Walmart (WMT -1.61%) is scheduled to report first-quarter results before the markets open on May 17. With close to $600 billion in annual sales, the world's biggest retailer will aim to keep costs under control as inflation hits economies worldwide.
The massive scale will give it some protection from rising costs. Walmart can use its purchasing power to negotiate concessions from suppliers and fight to keep increases limited. Investors hope to see that merchandising prowess on display when Walmart reports its results.
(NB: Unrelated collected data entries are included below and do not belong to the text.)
theorem test_witness_RegistersLoaded : (State.setIndex 0xFFD State.reset).i.toNat + (2 : Nibble).toNat < hardware.memSize ∧
    (2 : Nibble).toNat ≤ (2 : Nibble).toNat ∧ (2 : Nibble).toNat < (3 : Nibble).toNat := by decide

theorem test_witness_LoadAfterStoreRestoresRegisters :
    (State.setIndex 0xFFC (withRegs [(0, 1), (3, 9)])).i.toNat + (3 : Nibble).toNat < hardware.memSize ∧
    (3 : Nibble).toNat ≤ (3 : Nibble).toNat := by decide

/-- Each clause at the first address that does not fit, and with `I` above 0xFFF. -/
theorem test_witness_TransferOutOfRangeLatches :
    hardware.memSize ≤ (State.setIndex 0xFFE State.reset).i.toNat + 2 ∧
    hardware.memSize ≤ (State.setIndex 0xFF1 State.reset).i.toNat + (15 : Nibble).toNat ∧
    hardware.memSize ≤ (State.setIndex 0x1000 State.reset).i.toNat + (0 : Nibble).toNat ∧
    0 < (15 : Nibble).toNat ∧
    hardware.memSize ≤ (State.setIndex 0xFF2 State.reset).i.toNat + (15 : Nibble).toNat - 1 := by decide

theorem test_witness_ClearScreenResult : (0x00E0 : Word) &&& 0xFFFF = 0x00E0 := by decide

/-- No row with `I` at its highest, and fifteen rows that end at 0xFFF. -/
theorem test_witness_DrawXorsClippedSprite : (0 : Nibble).toNat = 0 ∧
    (State.setIndex 0xFF1 State.reset).i.toNat + (15 : Nibble).toNat ≤ hardware.memSize := by decide

/-- Glyph 0 on a clear screen. -/
theorem test_witness_DrawTwiceRestoresDisplay : (0 : Nibble) ≠ 0xF ∧ (1 : Nibble) ≠ 0xF ∧
    State.reset.i.toNat + (5 : Nibble).toNat ≤ hardware.memSize ∧ (∀ px py, State.reset.display.lit px py = false) ∧
    State.reset.spriteBit ((State.reset.reg 0).toNat % hardware.dispW) ((State.reset.reg 1).toNat % hardware.dispH)
      (5 : Nibble).toNat 0 0 = true :=
  ⟨by decide, by decide, by decide, Display.lit_clear, by decide⟩

/-- Key numbers 15 and 16. -/
theorem test_witness_KeySkipResult : ((withRegs [(1, 15)]).reg 1).toNat < hardware.numKeys ∧
    hardware.numKeys ≤ ((withRegs [(1, 16)]).reg 1).toNat := by
  decide

/-- Key 0xE, the last one scanned, with no lower key; and key 0xF alone. -/
theorem test_witness_WaitForKeyResult : (0xF20A : Word) &&& 0xF0FF = 0xF00A ∧
    14 < hardware.fx0aScanEnd ∧ (withKey 14 State.reset).keyDown 14 = true ∧ (∀ j < 14, (withKey 14 State.reset).keyDown j = false) ∧
    (∀ k < hardware.fx0aScanEnd, (withKey 15 State.reset).keyDown k = false) := by decide

theorem test_witness_WaitingStepRepeats : (placed 0xF10A).Ready ∧
    decode (placed 0xF10A).opcodeAtPc = .ok (.ldVxK 1) ∧ (∀ k < hardware.fx0aScanEnd, (placed 0xF10A).keyDown k = false) := by decide

theorem test_witness_TimerTransferResult : (0xF207 : Word) &&& 0xF0FF = 0xF007 ∧ (0xF215 : Word) &&& 0xF0FF = 0xF015 ∧
    (0xF218 : Word) &&& 0xF0FF = 0xF018 := by decide

/-- A return from an empty stack changes the latch. -/
theorem test_witness_ErrorsArePrecise : step (placed 0x00EE) = .next ((placed 0x00EE).raise .stackUnderflow 0x200) ∧
    ((placed 0x00EE).raise .stackUnderflow 0x200).fault ≠ (placed 0x00EE).fault := ⟨rfl, by decide⟩

theorem test_witness_LatchedFaultIsFinal :
    (State.reset.raise .stackOverflow 0x200).fault = some ⟨.stackOverflow, 0x200, 0x200⟩ ∧
    ∀ source, Transaction.load source ∉ [Transaction.step, .tickTimers, .setKey 3 true, .pause] :=
  ⟨rfl, by simp⟩

theorem test_witness_OnlyListedInstructionsRaise : (Instr.jp 0x300).mayRaise = false ∧
    ∃ t, exec (.jp 0x300) State.reset = .next t := ⟨rfl, _, rfl⟩

theorem test_witness_RegistersFrame : (Instr.addVxVy 1 2).writesReg 2 = false ∧ (Instr.ldVxMem 2).writesReg 3 = false ∧
    (∃ t, exec (.addVxVy 1 2) State.reset = .next t) ∧ ∃ t, exec (.ldVxMem 2) State.reset = .next t :=
  ⟨rfl, rfl, ⟨_, rfl⟩, ⟨_, rfl⟩⟩

/-- The byte just below, and the byte just above, what FX33 stores. -/
theorem test_witness_MemoryFrame : (∃ t, exec (.ldBVx 1) (State.setIndex 0x300 State.reset) = .next t) ∧
    0x2FF < (State.setIndex 0x300 State.reset).i.toNat ∧
    (State.setIndex 0x300 State.reset).i.toNat + (Instr.ldBVx 1).storedBytes ≤ 0x303 :=
  ⟨⟨_, rfl⟩, by decide, by decide⟩

theorem test_witness_DisplayFrame : (∃ t, exec (.jp 0x300) State.reset = .next t) ∧ Instr.jp 0x300 ≠ .cls ∧
    ∀ x y n, Instr.jp 0x300 ≠ .drwVxVyN x y n := ⟨⟨_, rfl⟩, by decide, by simp⟩

theorem test_witness_StackFrame : (∃ t, exec .cls State.reset = .next t) ∧ Instr.cls ≠ .ret ∧
    ∀ nnn, Instr.cls ≠ .call nnn := ⟨⟨_, rfl⟩, by decide, by simp⟩

theorem test_witness_IndexAndTimerFrame : (∃ t, exec .cls State.reset = .next t) ∧
    (∀ nnn, Instr.cls ≠ .ldINnn nnn) ∧ (∀ x, Instr.cls ≠ .addIVx x) ∧ (∀ x, Instr.cls ≠ .ldFVx x) ∧
    (∀ x, Instr.cls ≠ .ldDtVx x) ∧ (∀ x, Instr.cls ≠ .ldStVx x) := ⟨⟨_, rfl⟩, by simp, by simp, by simp, by simp, by simp⟩

theorem test_witness_HostSideFrame : (∃ t, exec .cls State.reset = .next t) ∧ ∀ x nn, Instr.cls ≠ .rndVxNn x nn :=
  ⟨⟨_, rfl⟩, by simp⟩

theorem test_witness_SoundAndRunStateAreUnread : ∃ t, exec (.ldStVx 1) State.reset = .next t := ⟨_, rfl⟩

/-- The same live entry, other stale entries. -/
theorem test_witness_StaleStackEntriesAreUnread :
    SameLiveStack { withStack 1 0x300 State.reset with stack := (Vector.replicate 12 (0 : Word)).set 0 0x300 }
      (withStack 1 0x300 State.reset) ∧
    ∃ t, exec .ret { withStack 1 0x300 State.reset with stack := (Vector.replicate 12 (0 : Word)).set 0 0x300 } = .next t :=
  ⟨by decide, _, rfl⟩

theorem test_witness_StepKeepsInvariant : (placed 0x6A05).Inv ∧
    step (placed 0x6A05) = .next ((placed 0x6A05).advance.setReg 0xA 0x05) := ⟨by decide, rfl⟩

theorem test_witness_SchedulesKeepInvariant : (placed 0x6A05).Inv := by decide

theorem test_witness_HostInputsResult : 15 < hardware.numKeys ∧ hardware.numKeys ≤ 16 ∧ State.reset.execState = .running ∧
    State.reset.pause.execState = .paused ∧ State.reset.quit.execState = .halted := by decide

/-- ROMs of 3585 and of 3584 bytes. -/
theorem test_witness_LoadSizeLimit : hardware.romMax < (List.replicate 3585 (0xAA : Byte)).length ∧
    (List.replicate 3584 (0xAA : Byte)).length = hardware.romMax := by
  rw [List.length_replicate, List.length_replicate]
  decide

theorem test_witness_LoadLeavesResetState : (List.replicate 3584 (0xAA : Byte)).length ≤ hardware.romMax ∧
    ([] : List Byte).length ≤ hardware.romMax := by
  rw [List.length_replicate]
  decide

end Sys2Proof.Tests
end

section
/-! PROOFS. Encoding (spec/30_encoding.md): a decoded word is the encoding of its instruction, so it selects a row of
the opcode table; a word that selects none is a no-op at the step. -/

namespace Sys2Proof

/-! ### A word rebuilt from its fixed nibbles and its fields -/

theorem formatA_of_major {op : Word} {m : Nibble} (h : majorOf op = m) : formatA m (nnnOf op) = op :=
  h ▸ formatA_fields op

theorem formatXNN_of_major {op : Word} {m : Nibble} (h : majorOf op = m) : formatXNN m (xOf op) (nnOf op) = op :=
  h ▸ formatXNN_fields op

theorem formatXYN_of_major_n {op : Word} {m n : Nibble} (hm : majorOf op = m) (hn : nOf op = n) :
    formatXYN m (xOf op) (yOf op) n = op :=
  hm ▸ hn ▸ formatXYN_fields op

/-! ### The families of the decoder, undone by the encoder -/

theorem encode_of_decodeFamily0 {nnn : Address} {i : Instr} (h : decodeFamily0 nnn = .ok i) :
    encode i = formatA 0x0 nnn := by
  unfold decodeFamily0 at h
  iterate 2
    obtain ⟨rfl, h⟩ | ⟨-, h⟩ := ite_eq_iff.1 h
    · cases h; rfl
  cases h

theorem encode_of_decodeFamily8 {x y n : Nibble} {i : Instr} (h : decodeFamily8 x y n = .ok i) :
    encode i = formatXYN 0x8 x y n := by
  unfold decodeFamily8 at h
  iterate 9
    obtain ⟨rfl, h⟩ | ⟨-, h⟩ := ite_eq_iff.1 h
    · cases h; rfl
  cases h

theorem encode_of_decodeFamilyE {x : Nibble} {nn : Byte} {i : Instr} (h : decodeFamilyE x nn = .ok i) :
    encode i = formatXNN 0xE x nn := by
  unfold decodeFamilyE at h
  iterate 2
    obtain ⟨rfl, h⟩ | ⟨-, h⟩ := ite_eq_iff.1 h
    · cases h; rfl
  cases h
Walmart is keeping a lid on costs
The coronavirus pandemic, in addition to causing tragic illnesses, is leading to supply-chain disruptions. An infection at a manufacturing plant could send workers home for several weeks and pause or reduce output. Furthermore, outbreaks at logistical facilities are causing delays in the shipment of goods. To make matters worse, fewer people are willing to work at prevailing wages because of a potentially deadly virus in circulation. It's all coming together to raise the price level of products and services.
Businesses have to pay more to secure labor, and they are passing those costs along to consumers, who are paying higher prices for everyday goods. Some companies are affected worse than others. With its massive size and buying power, Walmart is doing reasonably well. In its most recent quarter, which ended Jan. 31, it said that supply-chain costs were $400 million higher than expected in the U.S. But to put that figure into context, Walmart's overall expenses in the quarter were $147 billion.
Walmart's total operating costs grew by less than half a percent, year over year, even as total revenue increased by 0.5%. With inflation soaring worldwide, Walmart's ability to keep costs grounded demonstrates its remarkable skill as a merchandiser. Shareholders are hoping Walmart can keep this up for fiscal 2023.
Management forecasts revenue to grow by roughly 3% on the year and earnings per share to grow by mid-single digits.
What this could mean for Walmart investors
Analysts on Wall Street expect Walmart to report revenue of $138.81 billion and earnings per share (EPS) of $1.48. If the company meets those projections, it will represent an increase of less than 1% and a decrease of 12.43%, respectively, from the same period the year before. Note, however, that Walmart divested a meaningful piece of its international business in the last year, so these figures are not an apples-to-apples comparison.
More importantly, investors will want to listen to management's commentary on the evolving macroeconomic factors and how they are affecting Walmart's business. Rising inflation, the Russian invasion of Ukraine, and economic reopening are all potential headwinds for Walmart in fiscal 2023. Historically, the stock is already on the expensive side, so lowering targets for fiscal 2023 could bring shares down after the announcement.